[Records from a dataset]
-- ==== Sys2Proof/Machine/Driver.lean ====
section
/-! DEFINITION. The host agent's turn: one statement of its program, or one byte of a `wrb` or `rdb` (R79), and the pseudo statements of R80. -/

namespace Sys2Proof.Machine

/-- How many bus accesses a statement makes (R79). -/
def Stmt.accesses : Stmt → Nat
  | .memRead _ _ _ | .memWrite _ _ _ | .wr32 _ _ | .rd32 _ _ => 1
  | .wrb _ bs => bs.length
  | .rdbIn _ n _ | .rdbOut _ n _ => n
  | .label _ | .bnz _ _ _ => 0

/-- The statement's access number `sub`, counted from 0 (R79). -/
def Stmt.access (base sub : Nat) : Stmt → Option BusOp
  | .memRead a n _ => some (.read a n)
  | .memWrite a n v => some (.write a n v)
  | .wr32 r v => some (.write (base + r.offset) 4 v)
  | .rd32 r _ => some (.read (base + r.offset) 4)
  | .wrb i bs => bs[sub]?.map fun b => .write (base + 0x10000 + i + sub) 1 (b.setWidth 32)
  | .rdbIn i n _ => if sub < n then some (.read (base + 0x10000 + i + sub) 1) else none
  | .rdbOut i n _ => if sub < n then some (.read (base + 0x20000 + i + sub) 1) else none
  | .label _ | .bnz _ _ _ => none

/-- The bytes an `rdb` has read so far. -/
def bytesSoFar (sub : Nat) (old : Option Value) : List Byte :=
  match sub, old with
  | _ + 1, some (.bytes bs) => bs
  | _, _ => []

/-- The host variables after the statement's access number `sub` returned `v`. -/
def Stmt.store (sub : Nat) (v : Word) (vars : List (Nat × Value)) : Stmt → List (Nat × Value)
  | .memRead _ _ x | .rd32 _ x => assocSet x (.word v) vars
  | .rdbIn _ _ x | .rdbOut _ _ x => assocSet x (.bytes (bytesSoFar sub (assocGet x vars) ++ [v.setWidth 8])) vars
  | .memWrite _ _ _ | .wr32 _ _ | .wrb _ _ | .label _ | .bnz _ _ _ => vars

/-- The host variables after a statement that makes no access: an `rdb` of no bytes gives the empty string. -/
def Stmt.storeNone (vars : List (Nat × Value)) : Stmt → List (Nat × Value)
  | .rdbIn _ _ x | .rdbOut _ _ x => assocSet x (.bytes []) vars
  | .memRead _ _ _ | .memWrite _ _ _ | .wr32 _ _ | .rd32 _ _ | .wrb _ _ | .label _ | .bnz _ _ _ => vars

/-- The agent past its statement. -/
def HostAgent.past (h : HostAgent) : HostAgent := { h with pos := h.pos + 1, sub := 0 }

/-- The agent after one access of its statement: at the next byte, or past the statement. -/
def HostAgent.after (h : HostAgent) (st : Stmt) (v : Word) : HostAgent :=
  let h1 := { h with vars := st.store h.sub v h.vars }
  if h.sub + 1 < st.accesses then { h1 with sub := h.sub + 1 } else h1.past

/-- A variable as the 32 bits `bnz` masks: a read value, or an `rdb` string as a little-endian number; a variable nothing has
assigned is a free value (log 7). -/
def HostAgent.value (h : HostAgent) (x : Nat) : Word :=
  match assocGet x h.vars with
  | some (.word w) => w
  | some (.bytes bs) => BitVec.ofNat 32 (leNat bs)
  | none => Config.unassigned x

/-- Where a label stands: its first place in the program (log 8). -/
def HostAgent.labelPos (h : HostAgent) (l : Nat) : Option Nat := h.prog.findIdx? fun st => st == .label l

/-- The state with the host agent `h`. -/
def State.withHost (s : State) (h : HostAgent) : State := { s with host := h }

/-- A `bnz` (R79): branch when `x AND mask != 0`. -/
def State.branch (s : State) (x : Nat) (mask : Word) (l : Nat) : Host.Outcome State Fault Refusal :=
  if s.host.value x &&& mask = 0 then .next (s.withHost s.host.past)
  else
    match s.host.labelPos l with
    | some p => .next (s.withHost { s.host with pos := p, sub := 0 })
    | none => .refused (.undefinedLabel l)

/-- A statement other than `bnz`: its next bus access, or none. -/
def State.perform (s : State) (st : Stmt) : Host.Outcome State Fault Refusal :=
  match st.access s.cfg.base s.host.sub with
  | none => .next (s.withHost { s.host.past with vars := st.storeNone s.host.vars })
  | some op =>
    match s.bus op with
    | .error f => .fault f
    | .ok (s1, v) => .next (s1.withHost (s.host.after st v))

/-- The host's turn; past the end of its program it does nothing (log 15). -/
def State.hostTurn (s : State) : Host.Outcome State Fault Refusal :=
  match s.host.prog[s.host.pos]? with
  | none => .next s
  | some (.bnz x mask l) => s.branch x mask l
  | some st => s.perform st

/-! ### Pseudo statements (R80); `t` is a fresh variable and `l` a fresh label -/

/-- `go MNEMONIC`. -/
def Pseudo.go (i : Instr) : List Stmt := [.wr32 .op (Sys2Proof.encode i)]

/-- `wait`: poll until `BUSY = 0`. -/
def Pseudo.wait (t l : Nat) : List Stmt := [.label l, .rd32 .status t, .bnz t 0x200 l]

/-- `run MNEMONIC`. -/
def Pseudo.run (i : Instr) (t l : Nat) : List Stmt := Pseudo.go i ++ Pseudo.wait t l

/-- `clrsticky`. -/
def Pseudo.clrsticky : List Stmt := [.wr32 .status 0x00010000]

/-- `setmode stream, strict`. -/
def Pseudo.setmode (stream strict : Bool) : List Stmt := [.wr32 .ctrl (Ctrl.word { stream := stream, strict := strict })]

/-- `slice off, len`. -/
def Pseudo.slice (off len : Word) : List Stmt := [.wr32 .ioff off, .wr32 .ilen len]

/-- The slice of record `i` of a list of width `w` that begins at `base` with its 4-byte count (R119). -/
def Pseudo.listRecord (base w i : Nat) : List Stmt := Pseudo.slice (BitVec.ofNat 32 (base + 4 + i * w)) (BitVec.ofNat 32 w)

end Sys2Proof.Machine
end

▸ **Your objective**:
Search the entries above for the word "perform" and copy each line where it appears.

▸ **Exercise response**:
def State.perform (s : State) (st : Stmt) : Host.Outcome State Fault Refusal :=
  | some st => s.perform st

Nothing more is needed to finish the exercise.